Overnight, a symphony of opposing winds and currents had whipped the Indian Ocean off South Africa’s Wild Coast into a frenzy. After a final camera check, I roll backward off the boat, descending into the sea. Instantly, the maelstrom of frothing water on the surface dissipates and reveals an animated puzzle of dark shapes. Too impatient to wait for the water to clear further, I take a deep breath and descend through the white foam to find myself just meters away from a convoy of bronze whaler sharks, its beginning and end stretched far beyond the limits of my vision. Like an army on the march, shark after shark swims past. Running short of breath, I start finning to the surface when a large shark breaks rank to investigate me. She circles me a few times, bumps the camera for good measure and, having satisfied her curiosity, rejoins the traffic. Back at the surface, I look south and see thousands of Cape gannets raining from the sky. Meter-high spouts erupt where their arrow-shaped bodies pierce, missile like, into the sea. I swim toward the action and am greeted by a sight that I have waited most of my life to witness.

A pulsating house-sized shoal of sardines is being attacked by the bronze whaler sharks. It’s the Holy Grail of underwater photography—a large, predator-infested baitball in clear water. Clutching my camera, I navigate the layers of wildly snapping hunters to the baitball’s center, where two exceptionally large sharks hang motionlessly. When I get to within just a few feet, they suddenly erupt into life and burst, jaws open, through the wall of sardines. They push past me with mouths so full of fish that sardine heads and tails stick out just like clothes from an overstuffed suitcase. In just 30 short minutes, the armada of sharks, aided by dolphins and gannets, trims the baitball down to the last sardine and quickly moves on, leaving me in the company of millions of sinking fish scales twinkling in the shards of sunlight from the surface.

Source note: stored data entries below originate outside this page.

theorem State.writeReset_held (s : State) (r : Requester) (w : Word) : Held s (State.writeReset s r w) := by
  grind [State.writeReset, State.updUbl, State.updRdm, State.kept, foldl_kept, Held, memOk_iff, State.fullReset_held, State.sendState4_kept, State.violation_kept]

theorem State.writeMapCmd_kept (s : State) (r : Requester) (w : Word) : (State.writeMapCmd s r w).kept = s.kept := by
  grind [State.writeMapCmd, State.updUbl, State.updRdm, State.kept, foldl_kept, nextOr_kept, State.violation_kept, execInvalidate_kept, execMapDisable_kept, execMapEnable_kept, execMapFlush_kept, execWriteback_kept]

theorem State.plainWrite_held (s : State) (r : Requester) (late : Bool) (b : Blk) (off : Nat) (w : Word) : Held s (State.plainWrite s r late b off w) := by
  intros; unfold State.plainWrite; grind [State.plainWrite, State.updUbl, State.updRdm, State.kept, foldl_kept, Held, memOk_iff, nextOr_kept, State.evrCtrl_kept, State.updBlk_kept, State.updTop_kept, State.violation_kept, State.writeAck_kept, State.writeInd_kept, State.writeMapCmd_kept, State.writePstate_kept, State.writeReset_held, State.writeStyle_kept, execCaptureStart_kept, execCaptureStop_kept, execTraceStart_kept, execTraceStop_kept]

theorem State.bar2Write_kept (s : State) (a : Nat) (w : Word) : (State.bar2Write s a w).kept = s.kept := by
  grind [State.bar2Write, State.updUbl, State.updRdm, State.kept, foldl_kept, nextOr_kept, State.setPage_kept, State.violation_kept, execPgCqHead_kept, execPgSqTail_kept, execPgStatusAck_kept, execPgZeroize_kept]

theorem State.msixWrite_kept (s : State) (a : Nat) (w : Word) : (State.msixWrite s a w).kept = s.kept := by
  grind [State.msixWrite, State.updUbl, State.updRdm, State.kept, foldl_kept, getD_kept]

theorem State.regWrite_held (s : State) (r : Requester) (late : Bool) (a : Nat) (w : Word) : Held s (State.regWrite s r late a w) := by
  unfold State.regWrite; dsimp only; (repeat' split) <;> first
    | exact held_of_kept rfl
    | exact State.plainWrite_held _ _ _ _ _ _
    | exact held_of_kept (by simp only [State.ctlWrite_kept, State.msixWrite_kept, State.plainWrite_held, State.violation_kept, State.writeChan_kept])

theorem State.waitOver_kept (s : State) (w : CmdWait) (ta : Nat) (tb : List Byte) (tn : State) (h : State.waitOver s w = some (ta, tb, tn)) : tn.kept = s.kept := by
  grind [State.waitOver, State.updUbl, State.updRdm, State.kept, foldl_kept, getD_kept, State.deleteRoot_kept]

theorem State.endWait_kept (s : State) (c : Nat) : (State.endWait s c).kept = s.kept := by
  grind [State.endWait, State.updUbl, State.updRdm, State.kept, foldl_kept, State.finishCmd_kept, State.updChan_kept, State.waitOver_kept]

theorem State.waitFor_kept (s : State) (c : Nat) (what : WaitFor) (d : Option SD) (objs : List (Nat × Nat)) : (State.waitFor s c what d objs).kept = s.kept := by
  grind [State.waitFor, State.updUbl, State.updRdm, State.kept, foldl_kept, State.updChan_kept]

theorem State.splitAll_kept (s : State) : (State.splitAll s).kept = s.kept := by
  grind [State.splitAll, State.updUbl, State.updRdm, State.kept, foldl_kept, execAdmission_kept]

theorem State.deleteCmd_kept (s : State) (c : Nat) (root : Nat) (snap : Bool) : (State.deleteCmd s c root snap).st.kept = s.kept := by
  unfold State.deleteCmd; grind [State.deleteCmd, State.updUbl, State.updRdm, State.kept, foldl_kept, Ans.st, Ans.no, State.waitFor_kept]

theorem State.growTop_kept (s : State) (d : SD) (depth : Nat) (x0 : Nat) (x1 : Nat) (x2 : Nat) (ta : Nat) (tn : State) (h : State.growTop s d depth x0 x1 x2 = (ta, tn)) : tn.kept = s.kept := by
  induction x0 generalizing s x1 x2 tn ta <;> grind [State.growTop, State.updUbl, State.updRdm, State.kept, foldl_kept, State.newPage_kept, State.newPage_kept2]

theorem State.growTop_kept2 (s : State) (d : SD) (depth : Nat) (x0 : Nat) (x1 : Nat) (x2 : Nat) : (State.growTop s d depth x0 x1 x2).2.kept = s.kept := State.growTop_kept s d depth x0 x1 x2 (State.growTop s d depth x0 x1 x2).1 (State.growTop s d depth x0 x1 x2).2 rfl

theorem State.putNs_kept (s : State) (nsid : Nat) (d : SD) (n : Option Namespace) : (State.putNs s nsid d n).kept = s.kept := by
  grind [State.putNs, State.updUbl, State.updRdm, State.kept, foldl_kept, State.delta_kept, State.updFe_kept]

theorem State.onNamespace_kept (s : State) (nsid : Nat) (f : Namespace → Ans) (h_f : ∀ n, (f n).st.kept = s.kept) : (State.onNamespace s nsid f).st.kept = s.kept := by
  grind [State.onNamespace, State.updUbl, State.updRdm, State.kept, foldl_kept, Ans.st, Ans.no]

theorem State.lostOver_kept (s : State) (d : SD) : (State.lostOver s d).kept = s.kept := by
  grind [State.lostOver, State.updUbl, State.updRdm, State.kept, foldl_kept, State.delta_kept]

theorem State.drawKey_kept (s : State) (n : Nat) (ta : List Byte) (tn : State) (h : State.drawKey s n = (ta, tn)) : tn.kept = s.kept := by
  unfold State.drawKey at h; simp only [State.draw] at h; split at h <;> grind [State.kept]

theorem State.drawKey_kept2 (s : State) (n : Nat) : (State.drawKey s n).2.kept = s.kept := State.drawKey_kept s n (State.drawKey s n).1 (State.drawKey s n).2 rfl

theorem State.signBody_kept (s : State) (body : List Byte) (ta : List Byte) (tn : State) (h : State.signBody s body = (ta, tn)) : tn.kept = s.kept := by
  grind [State.signBody, State.updUbl, State.updRdm, State.kept, foldl_kept, State.updDig_kept]

theorem State.signRecord_kept (s : State) : (State.signRecord s).kept = s.kept := by
  grind [State.signRecord, State.updUbl, State.updRdm, State.kept, foldl_kept, State.raise_kept, State.record_kept, State.signBody_kept, State.updDig_kept]

theorem State.pushStart_kept (s : State) (c : Nat) (r : List Byte) (image : List Byte) (dmaOk : Bool) : (State.pushStart s c r image dmaOk).st.kept = s.kept := by
  unfold State.pushStart; dsimp only; (repeat' split) <;> simp only [Ans.st, State.send_kept, State.updComp_kept, State.updUpd_kept]

theorem State.pushAnswer_kept (s : State) (reason : Nat) (modules : Nat) : (State.pushAnswer s reason modules).kept = s.kept := by
  grind [State.pushAnswer, State.updUbl, State.updRdm, State.kept, foldl_kept, State.send_kept, State.updUpd_kept]

theorem State.pushPeer_kept (s : State) (bad : List Nat) : (State.pushPeer s bad).kept = s.kept := by
  grind [State.pushPeer, State.updUbl, State.updRdm, State.kept, foldl_kept, State.pushAnswer_kept, State.recordStaged_kept, State.send_kept, State.stagedModule_kept]

theorem State.beginModule_kept (s : State) (port : Nat) : (State.beginModule s port).kept = s.kept := by
  grind [State.beginModule, State.updUbl, State.updRdm, State.kept, foldl_kept, State.activateModule_kept, State.tell_kept]

theorem State.startActivate_kept (s : State) (c : Nat) (comp : Nat) (target : Nat) : (State.startActivate s c comp target).st.kept = s.kept := by
  unfold State.startActivate; dsimp only; (repeat' split) <;> simp only [Ans.st, Ans.no, State.actAsk_kept, State.beginModule_kept, State.updUpd_kept]

theorem State.moduleGoesOn_kept (s : State) (a : Act) : (State.moduleGoesOn s a).kept = s.kept := by
  grind [State.moduleGoesOn, State.updUbl, State.updRdm, State.kept, foldl_kept, getD_kept, State.actEnd_kept, State.beginModule_kept, State.updUpd_kept]

theorem State.confirm_kept (s : State) (c : Nat) : (State.confirm s c).kept = s.kept := by
  grind [State.confirm, State.updUbl, State.updRdm, State.kept, foldl_kept, State.updComp_kept]

theorem State.driveComp_kept (s : State) (n : Nat) (c : Nat) (ta : Bool) (tn : State) (h : State.driveComp s n c = (tn, ta)) : tn.kept = s.kept := by
  grind [State.driveComp, State.updUbl, State.updRdm, State.kept, foldl_kept, State.updComp_kept, State.updUpd_kept]

theorem State.driveComp_kept2 (s : State) (n : Nat) (c : Nat) : (State.driveComp s n c).1.kept = s.kept := State.driveComp_kept s n c (State.driveComp s n c).2 (State.driveComp s n c).1 rfl

theorem State.bringUp_kept (s : State) (bad : List Nat) (badFall : List Nat) (c : Nat) (tn : State) (h : State.bringUp s bad badFall c = some tn) : tn.kept = s.kept := by
  grind [State.bringUp, State.updUbl, State.updRdm, State.kept, foldl_kept, State.updComp_kept, State.updUpd_kept]

theorem State.failStart_kept (s : State) : (State.failStart s).kept = s.kept := by
  grind [State.failStart, State.updUbl, State.updRdm, State.kept, foldl_kept, State.askFlush_kept, State.snag_kept, State.updTop_kept]

theorem State.runTerzan_kept (s : State) : (State.runTerzan s).kept = s.kept := by
  grind [State.runTerzan, State.updUbl, State.updRdm, State.kept, foldl_kept]

theorem State.primerExtend_kept (s : State) (i : Nat) (b : List Byte) : (State.primerExtend s i b).kept = s.kept := by
  grind [State.primerExtend, State.updUbl, State.updRdm, State.kept, foldl_kept, State.extend_kept]

theorem State.primerRuns_kept (s : State) (acts : Nat) (bad : List Nat) (badFall : List Nat) (config : Nat) : (State.primerRuns s acts bad badFall config).kept = s.kept := by
  unfold State.primerRuns; grind [State.primerRuns, State.updUbl, State.updRdm, State.kept, foldl_kept, State.bringUp_kept, State.driveComp_kept, State.driveComp_kept2, State.failStart_kept, State.primerExtend_kept, State.runTerzan_kept, State.updUpd_kept]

I have had the good fortune to photograph and research sharks in southern Africa for more than a decade. I have had sea kayak and underwater encounters with great white sharks, a species that over the years I have come to know well as a curious, cautious and highly intelligent predator, nothing like the man-eating monster fish so frequently portrayed in film and books. In the waters off the west coast, I have marveled at the great diversity of endemic shy and cat sharks and accompanied them camera in hand as they hunted crabs and small fish among the tangles of grand undersea kelp forests. Off South Africa’s east coast, the tiger shark thrones the top of the food chain, growing up to 5 meters in length and reputed to eat anything. My encounters have revealed this creature to be a remarkably placid, relaxed and tolerant photographic subject. In total, more than 150 species of sharks occur in southern Africa’s seas, inhabiting coral reefs, kelp forests, offshore seamounts and almost every other marine habitat imaginable. I know of no other place in the world where one can encounter such a variety and abundance of sharks with such great ease, and it is no coincidence that I call the southern tip of Africa home.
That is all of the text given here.